-- ==== Sys2Proof/Machine/Matrix.lean ====
section
/-! DEFINITION. The matrix and tile instructions of MX (R157-R173): each one's syllable, and what exec does with it. -/

namespace Sys2Proof.Machine

/-! ## Checks every MX syllable shares (R80, R153, R154, R173, R382) -/

/-- TILE_UNCONF: the tile's type in the issuing bank's %deckle is 0 (R153). -/
def checkTile (i : Issue) (t : TReg) : Verdict := checkRow .tileUnconf (shapeType (deckleOf i.bank.deckle t) == 0)

/-- A busy tile freezes (R80, R173); the bank's own engine runs on when the result is its own (R167).
(DEDUCED: log entry 42. DEDUCED: log entry 43.) -/
def checkBusy (i : Issue) (t : TReg) : Verdict :=
  if allCores.any (fun c => (i.s.row i.row).cores[c].busy.getLsbD t.val)
    then .freeze .tileBusy (i.bank.matOps.any (·.tile == t)) id
    else .clear

/-- What a touch waits for once its own checks pass: the tile not busy, and then a save area for a save that falls due (R154). -/
def checkTouch (i : Issue) (t : TReg) : Verdict :=
  Verdict.seq [fun _ => checkBusy i t, fun _ => checkRow .tileNosave ((i.s.row i.row).nosave i.side t)]

/-- A tile's contents once the bank has taken it (R154). -/
def Rd.tile (r : Rd) (t : TReg) : Tile :=
  if r.whole.owner[t] == some r.side then r.whole.tiles[t] else r.whole.restored r.bank r.side t

/-- The shape the bank's %deckle gives a tile: rows, columns. -/
def Bank.shape (b : Bank) (t : TReg) : Nat × Nat := (shapeRows (deckleOf b.deckle t), shapeCols (deckleOf b.deckle t))

/-- The tile is written: its dirty bit in every core (R154). -/
def State.dirtyTile (s : State) (n : Nat) (t : TReg) : State :=
  s.modRow n (·.mapCores fun _ c => { c with dirty := setBit8 c.dirty t true })

/-- Errors of the matrix engine are reported at any MX syllable (R382). -/
def reportsMatrix (_ : Bank) (e : Posted) : Bool := e.engine.any fun p => p.1 == 4

/-! ## The mma family (R164-R171) -/

/-- FMT_ILLEGAL: the formats are not of one class, the class does not match the tile's type, or .sat with a floating class (R43, R166). -/
def fmtIllegal (b : Bank) (t : TReg) (sat : Bool) : Bool :=
  match fmtClass b.fmt with
  | none => true
  | some .integer => shapeType (deckleOf b.deckle t) != 2
  | some _ => sat || shapeType (deckleOf b.deckle t) != 1

/-- A reel with no entry in some core freezes the bundle (R166). -/
def checkEntries (i : Issue) (a b : Reel) : Verdict :=
  if allCores.any (fun c => reelCount (i.rd c).cb.reel[a] = 0 || reelCount (i.rd c).cb.reel[b] = 0)
    then .freeze .reelEmpty false id else .clear

/-- An mma of some steps: it takes a number, copies its accumulator, and its engine operation begins in this cycle. -/
def mmaForm (d : TReg) (a b : Reel) (ka kb zero sat : Bool) (steps : Nat) : Syl :=
  { unit := 5, writes := [.tile d], reads := if zero then [] else [.tile d]
    irrevocable := true, interval := some (16 * steps), touch := some d, reports := reportsMatrix
    tileRead := fun r => if zero then none else some (d, shapeMask (r.bank.shape d).1 (r.bank.shape d).2)
    check := fun i => Verdict.seq [
      fun _ => checkTile i d, fun _ => checkReel i a, fun _ => checkReel i b,
      fun _ => checkRow .fmtIllegal (fmtIllegal i.bank d sat),
      fun _ => checkTouch i d, fun _ => checkEntries i a b]
    effect := fun i s =>
      let r := s.takeNumber i.row i.side 4
      let o : MatrixOp :=
        { number := r.1, tile := d, shape := deckleOf i.bank.deckle d, fmt := i.bank.fmt, reelA := a, reelB := b, keepA := ka, keepB := kb
          zero := zero, sat := sat, steps := steps, at0 := i.bank.matTime, next := 0, landed := 0, ended := false }
      let s := r.2.modRow i.row (·.mapCores fun _ c =>
        { (c.mod i.side fun k => { k with macc := k.macc ++ [(r.1, c.tiles[d])] }) with
            busy := setBit8 c.busy d true, dirty := setBit8 c.dirty d true })
      s.modBank i.row i.side fun k =>
        { k with matOps := k.matOps ++ [o], mxstep := 0, mmaFree := i.cycle + 16 * steps } }

def sylMma (d : TReg) (a b : Reel) (kb ka : Bool) : Syl := mmaForm d a b ka kb false false 1
def sylMmaZ (d : TReg) (a b : Reel) (kb ka : Bool) : Syl := mmaForm d a b ka kb true false 1
def sylMmaSat (d : TReg) (a b : Reel) (kb ka : Bool) : Syl := mmaForm d a b ka kb false true 1
def sylMmaN (d : TReg) (kb ka : Bool) (a : Reel) (z : Bool) (b : Reel) (n : Fin 256) : Syl := mmaForm d a b ka kb z false (n.val + 1)

/-! ## Configuring and clearing (R159, R160) -/

/-- The type codes of %deckle (R152). -/
def tileTypeCode : TType → Nat
  | .none => 0
  | .f32 => 1
  | .i32 => 2

def sylTcfg (d : TReg) (t : TType) (c r : Fin 16) : Syl :=
  { unit := 5, writes := [.deckle], reports := reportsMatrix
    check := fun i => checkBusy i d
    effect := fun i s => s.flySeq i.row i.side 1 (.deckle d (BitVec.ofNat 10 (tileTypeCode t * 256 + c.val * 16 + r.val))) }

/-- A result that writes elements of a tile, and its dirty bit (R161). -/
def Rd.tileResult (r : Rd) (l : Nat) (d : TReg) (x : Tile) (mask : BitVec 256) : Flight := ⟨r.bank.cycle + l, 5, .tile d x mask, 0⟩

def sylTzero (d : TReg) : Syl :=
  { unit := 5, writes := [.tile d], touch := some d, reports := reportsMatrix
    check := fun i => Verdict.seq [fun _ => checkTile i d, fun _ => checkTouch i d]
    fly := fun r => [r.tileResult 2 d 0 (BitVec.allOnes 256)]
    effect := fun i s => s.dirtyTile i.row d }

/-! ## Slice moves (R162) -/

/-- The first vector byte of a slice move. -/
def halfByte (hi : Bool) : Nat := if hi then 64 else 0

/-- Where element `e` of a slice lies in the tile, as 16 i + j: along a row, or down a column. -/
def slicePlace (column : Bool) (idx e : Nat) : Nat := if column then 16 * e + idx else 16 * idx + e

/-- How many elements of a slice lie inside the shape, and how many slices there are. -/
def sliceBounds (column : Bool) (shape : Nat × Nat) : Nat × Nat := if column then shape else (shape.2, shape.1)

/-- The checks of a slice move: TILE_UNCONF, TILE_RANGE, then what a touch waits for. -/
def checkSlice (i : Issue) (t : TReg) (column : Bool) (idx : Fin 16) : Verdict :=
  Verdict.seq [
    fun _ => checkTile i t,
    fun _ => checkRow .tileRange (decide ((sliceBounds column (i.bank.shape t)).2 ≤ idx.val)),
    fun _ => checkTouch i t]

/-- trow.w and tcol.w: the active elements inside the shape are written. -/
def sliceWrite (column : Bool) (d : TReg) (a : VReg) (idx : Fin 16) (q : QReg) (hi : Bool) : Syl :=
  { unit := 5, a := .v a, reads := readQ q, writes := [.tile d], touch := some d, reports := reportsMatrix
    check := fun i => checkSlice i d column idx
    fly := fun r =>
      let h := halfByte hi
      let on := (List.range (sliceBounds column (r.bank.shape d)).1).filter fun e => r.enabled q (h + 4 * e)
      let mask := BitVec.ofNat 256 (on.foldl (fun m e => m + 2 ^ slicePlace column idx.val e) 0)
      [r.tileResult 2 d
        (BitVec.ofNat 8192 (on.foldl (fun x e => x + vecAt r.av (h + 4 * e) 32 * 2 ^ (32 * slicePlace column idx.val e)) 0)) mask]
    effect := fun i s => s.dirtyTile i.row d }

/-- The elements of a slice that a slice move reads from the tile: those inside the shape with a byte enabled (R128, R161, R162). -/
def Rd.sliceReads (r : Rd) (column : Bool) (t : TReg) (q : QReg) (hi : Bool) : List Nat :=
  (List.range (sliceBounds column (r.bank.shape t)).1).filter fun e => (List.range 4).any fun k => r.enabled q (halfByte hi + 4 * e + k)

/-- trow.r and tcol.r: elements take the tile's element, or 0 past the shape, in their enabled bytes. -/
def sliceRead (column : Bool) (d : VDst) (t : TReg) (idx : Fin 16) (q : QReg) (hi : Bool) : Syl :=
  { unit := 5, reads := .tile t :: readQ q, writes := writeV d, touch := some t, reports := reportsMatrix
    tileRead := fun r => some (t, BitVec.ofNat 256
      ((r.sliceReads column t q hi).foldl (fun m e => m + 2 ^ slicePlace column idx.val e) 0))
    check := fun i => checkSlice i t column idx
    fly := fun r =>
      let h := halfByte hi
      let n := (sliceBounds column (r.bank.shape t)).1
      let x := (r.tile t).toNat
      let es := (List.range 16).map fun e => if e < n then x / 2 ^ (32 * slicePlace column idx.val e) % 2 ^ 32 else 0
      [⟨r.bank.cycle + 2, 5, .v (d.castLE (by decide)) (vecOf h 32 es) (r.enabledMask q h 16 32), 0⟩] }

def sylTrowW (d : TReg) (a : VReg) (i : Fin 16) (q : QReg) (hi : Bool) : Syl := sliceWrite false d a i q hi
def sylTrowR (d : VDst) (a : TReg) (i : Fin 16) (q : QReg) (hi : Bool) : Syl := sliceRead false d a i q hi
def sylTcolW (d : TReg) (a : VReg) (i : Fin 16) (q : QReg) (hi : Bool) : Syl := sliceWrite true d a i q hi
def sylTcolR (d : VDst) (a : TReg) (i : Fin 16) (q : QReg) (hi : Bool) : Syl := sliceRead true d a i q hi

/-! ## Tile load and store (R163) -/

/-- The window address of row `i` of a tile load or store: base and stride with bits 1:0 taken as 0. -/
def Rd.tileRow (r : Rd) (i : Nat) : Nat := r.a.toNat / 4 * 4 + i * (r.b.toNat / 4 * 4)

/-- The local-store runs a tile load or store moves: each row's first byte number and length. -/
def Rd.tileRuns (r : Rd) (t : TReg) : List (Nat × Nat) :=
  (List.range (r.bank.shape t).1).map fun i => (r.bank.winBase + r.tileRow i, 4 * (r.bank.shape t).2)

/-- The first window address of a row's bytes that lies outside the window, if one does.
(DEDUCED: log entry 45.) -/
def Rd.tileOutside (r : Rd) (t : TReg) : Option Nat :=
  (List.range (r.bank.shape t).1).findSome? fun i =>
    if r.bank.inWindow (r.tileRow i) (4 * (r.bank.shape t).2) then none else some (max (r.tileRow i) r.bank.winSize)

/-- The first ciphertext line of the runs that a read meets, or that a write does not write whole (R382), as a window address. -/
def Rd.tileCipher (r : Rd) (t : TReg) (writing : Bool) : Option Nat :=
  (r.tileRuns t).findSome? fun p =>
    ((linesOf p.1 p.2).find? fun l => r.whole.lineCipher l && !(writing && runsCover (r.tileRuns t) l)).map fun l =>
      max p.1 (l * 64) - r.bank.winBase

/-- LS_RANGE, then FORM_FAULT, of a tile load or store. -/
def checkTileLs (i : Issue) (t : TReg) (writing : Bool) : Verdict :=
  Verdict.seq [
    fun _ => checkCores .lsRange (fun c => ((i.rd c).tileOutside t).isSome)
      (fun c => BitVec.ofNat 64 (((i.rd c).tileOutside t).getD 0)) (fun _ => 0),
    fun _ => checkCores .formFault (fun c => ((i.rd c).tileCipher t writing).isSome)
      (fun c => BitVec.ofNat 64 (((i.rd c).tileCipher t writing).getD 0)) (fun _ => 0)]

def sylTld (d : TReg) (a b : SReg) : Syl :=
  { unit := 5, a := .s a, b := .s b, writes := [.tile d], guarded := true, irrevocable := true, touch := some d, reports := reportsMatrix
    lsRead := fun i c => ((i.rd c).tileRuns d).map fun p => (c, p.1, p.2)
    check := fun i => Verdict.seq [fun _ => checkTile i d, fun _ => checkTileLs i d false, fun _ => checkTouch i d]
    fly := fun r =>
      let x := (r.tileRuns d).zipIdx.foldl (fun x p => x + natOfBytes (Memory.read r.whole.ls p.1.1 p.1.2) * 2 ^ (512 * p.2)) 0
      [r.tileResult 4 d (BitVec.ofNat 8192 x) (shapeMask (r.bank.shape d).1 (r.bank.shape d).2)]
    effect := fun i s => s.dirtyTile i.row d }

def sylTst (d : TReg) (a b : SReg) : Syl :=
  { unit := 5, a := .s a, b := .s b, reads := [.tile d], guarded := true, irrevocable := true, touch := some d, reports := reportsMatrix
    tileRead := fun r => some (d, shapeMask (r.bank.shape d).1 (r.bank.shape d).2)
    check := fun i => Verdict.seq [fun _ => checkTile i d, fun _ => checkTileLs i d true, fun _ => checkTouch i d]
    put := fun i c =>
      let r := i.rd c
      some (c, (r.tileRuns d).zipIdx.map fun p => (p.1.1, bytesOfNat ((r.tile d).toNat / 2 ^ (512 * p.2)) p.1.2)) }

/-! ## What exec does with each of them: its bank presents the bundle of that one syllable -/

/-- MMA presented by the bank that holds the current row (R67, R165). -/
def execMma (d : TReg) (a : Reel) (b : Reel) (kb : Bool) (ka : Bool) (s : State) : Host.Outcome State Fault Refusal :=
  .next (presentOne s (sylMma d a b kb ka) (.mma d a b kb ka))

/-- MMA_Z presented by the bank that holds the current row (R67, R165). -/
def execMmaZ (d : TReg) (a : Reel) (b : Reel) (kb : Bool) (ka : Bool) (s : State) : Host.Outcome State Fault Refusal :=
  .next (presentOne s (sylMmaZ d a b kb ka) (.mmaZ d a b kb ka))

/-- MMA_SAT presented by the bank that holds the current row (R67, R165). -/
def execMmaSat (d : TReg) (a : Reel) (b : Reel) (kb : Bool) (ka : Bool) (s : State) : Host.Outcome State Fault Refusal :=
  .next (presentOne s (sylMmaSat d a b kb ka) (.mmaSat d a b kb ka))

/-- MMA_N presented by the bank that holds the current row (R67, R164). -/
def execMmaN (d : TReg) (kb : Bool) (ka : Bool) (a : Reel) (z : Bool) (b : Reel) (n : Fin 256) (s : State) : Host.Outcome State Fault Refusal :=
  .next (presentOne s (sylMmaN d kb ka a z b n) (.mmaN d kb ka a z b n))

/-- TCFG presented by the bank that holds the current row (R67, R159). -/
def execTcfg (d : TReg) (t : TType) (c : Fin 16) (r : Fin 16) (s : State) : Host.Outcome State Fault Refusal :=
  .next (presentOne s (sylTcfg d t c r) (.tcfg d t c r))

/-- TZERO presented by the bank that holds the current row (R67, R160). -/
def execTzero (d : TReg) (s : State) : Host.Outcome State Fault Refusal :=
  .next (presentOne s (sylTzero d) (.tzero d))

/-- TROW_W presented by the bank that holds the current row (R67, R162). -/
def execTrowW (d : TReg) (a : VReg) (i : Fin 16) (q : QReg) (hi : Bool) (s : State) : Host.Outcome State Fault Refusal :=
  .next (presentOne s (sylTrowW d a i q hi) (.trowW d a i q hi))

/-- TROW_R presented by the bank that holds the current row (R67, R162). -/
def execTrowR (d : VDst) (a : TReg) (i : Fin 16) (q : QReg) (hi : Bool) (s : State) : Host.Outcome State Fault Refusal :=
  .next (presentOne s (sylTrowR d a i q hi) (.trowR d a i q hi))

/-- TCOL_W presented by the bank that holds the current row (R67, R162). -/
def execTcolW (d : TReg) (a : VReg) (i : Fin 16) (q : QReg) (hi : Bool) (s : State) : Host.Outcome State Fault Refusal :=
  .next (presentOne s (sylTcolW d a i q hi) (.tcolW d a i q hi))

/-- TCOL_R presented by the bank that holds the current row (R67, R162). -/
def execTcolR (d : VDst) (a : TReg) (i : Fin 16) (q : QReg) (hi : Bool) (s : State) : Host.Outcome State Fault Refusal :=
  .next (presentOne s (sylTcolR d a i q hi) (.tcolR d a i q hi))

/-- TLD presented by the bank that holds the current row (R67, R163). -/
def execTld (d : TReg) (a : SReg) (b : SReg) (s : State) : Host.Outcome State Fault Refusal :=
  .next (presentOne s (sylTld d a b) (.tld d a b))

/-- TST presented by the bank that holds the current row (R67, R163). -/
def execTst (d : TReg) (a : SReg) (b : SReg) (s : State) : Host.Outcome State Fault Refusal :=
  .next (presentOne s (sylTst d a b) (.tst d a b))

end Sys2Proof.Machine
end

+===+

▶ What you have to do
For the material above, reproduce exactly the lines from the line with "def sylMmaSat (d" to the line with "reads := readQ", inclusive, and exclude all others.

▶ Output
def sylMmaSat (d : TReg) (a b : Reel) (kb ka : Bool) : Syl := mmaForm d a b ka kb false true 1
def sylMmaN (d : TReg) (kb ka : Bool) (a : Reel) (z : Bool) (b : Reel) (n : Fin 256) : Syl := mmaForm d a b ka kb z false (n.val + 1)

/-! ## Configuring and clearing (R159, R160) -/

/-- The type codes of %deckle (R152). -/
def tileTypeCode : TType → Nat
  | .none => 0
  | .f32 => 1
  | .i32 => 2

def sylTcfg (d : TReg) (t : TType) (c r : Fin 16) : Syl :=
  { unit := 5, writes := [.deckle], reports := reportsMatrix
    check := fun i => checkBusy i d
    effect := fun i s => s.flySeq i.row i.side 1 (.deckle d (BitVec.ofNat 10 (tileTypeCode t * 256 + c.val * 16 + r.val))) }

/-- A result that writes elements of a tile, and its dirty bit (R161). -/
def Rd.tileResult (r : Rd) (l : Nat) (d : TReg) (x : Tile) (mask : BitVec 256) : Flight := ⟨r.bank.cycle + l, 5, .tile d x mask, 0⟩

def sylTzero (d : TReg) : Syl :=
  { unit := 5, writes := [.tile d], touch := some d, reports := reportsMatrix
    check := fun i => Verdict.seq [fun _ => checkTile i d, fun _ => checkTouch i d]
    fly := fun r => [r.tileResult 2 d 0 (BitVec.allOnes 256)]
    effect := fun i s => s.dirtyTile i.row d }

/-! ## Slice moves (R162) -/

/-- The first vector byte of a slice move. -/
def halfByte (hi : Bool) : Nat := if hi then 64 else 0

/-- Where element `e` of a slice lies in the tile, as 16 i + j: along a row, or down a column. -/
def slicePlace (column : Bool) (idx e : Nat) : Nat := if column then 16 * e + idx else 16 * idx + e

/-- How many elements of a slice lie inside the shape, and how many slices there are. -/
def sliceBounds (column : Bool) (shape : Nat × Nat) : Nat × Nat := if column then shape else (shape.2, shape.1)

/-- The checks of a slice move: TILE_UNCONF, TILE_RANGE, then what a touch waits for. -/
def checkSlice (i : Issue) (t : TReg) (column : Bool) (idx : Fin 16) : Verdict :=
  Verdict.seq [
    fun _ => checkTile i t,
    fun _ => checkRow .tileRange (decide ((sliceBounds column (i.bank.shape t)).2 ≤ idx.val)),
    fun _ => checkTouch i t]

/-- trow.w and tcol.w: the active elements inside the shape are written. -/
def sliceWrite (column : Bool) (d : TReg) (a : VReg) (idx : Fin 16) (q : QReg) (hi : Bool) : Syl :=
  { unit := 5, a := .v a, reads := readQ q, writes := [.tile d], touch := some d, reports := reportsMatrix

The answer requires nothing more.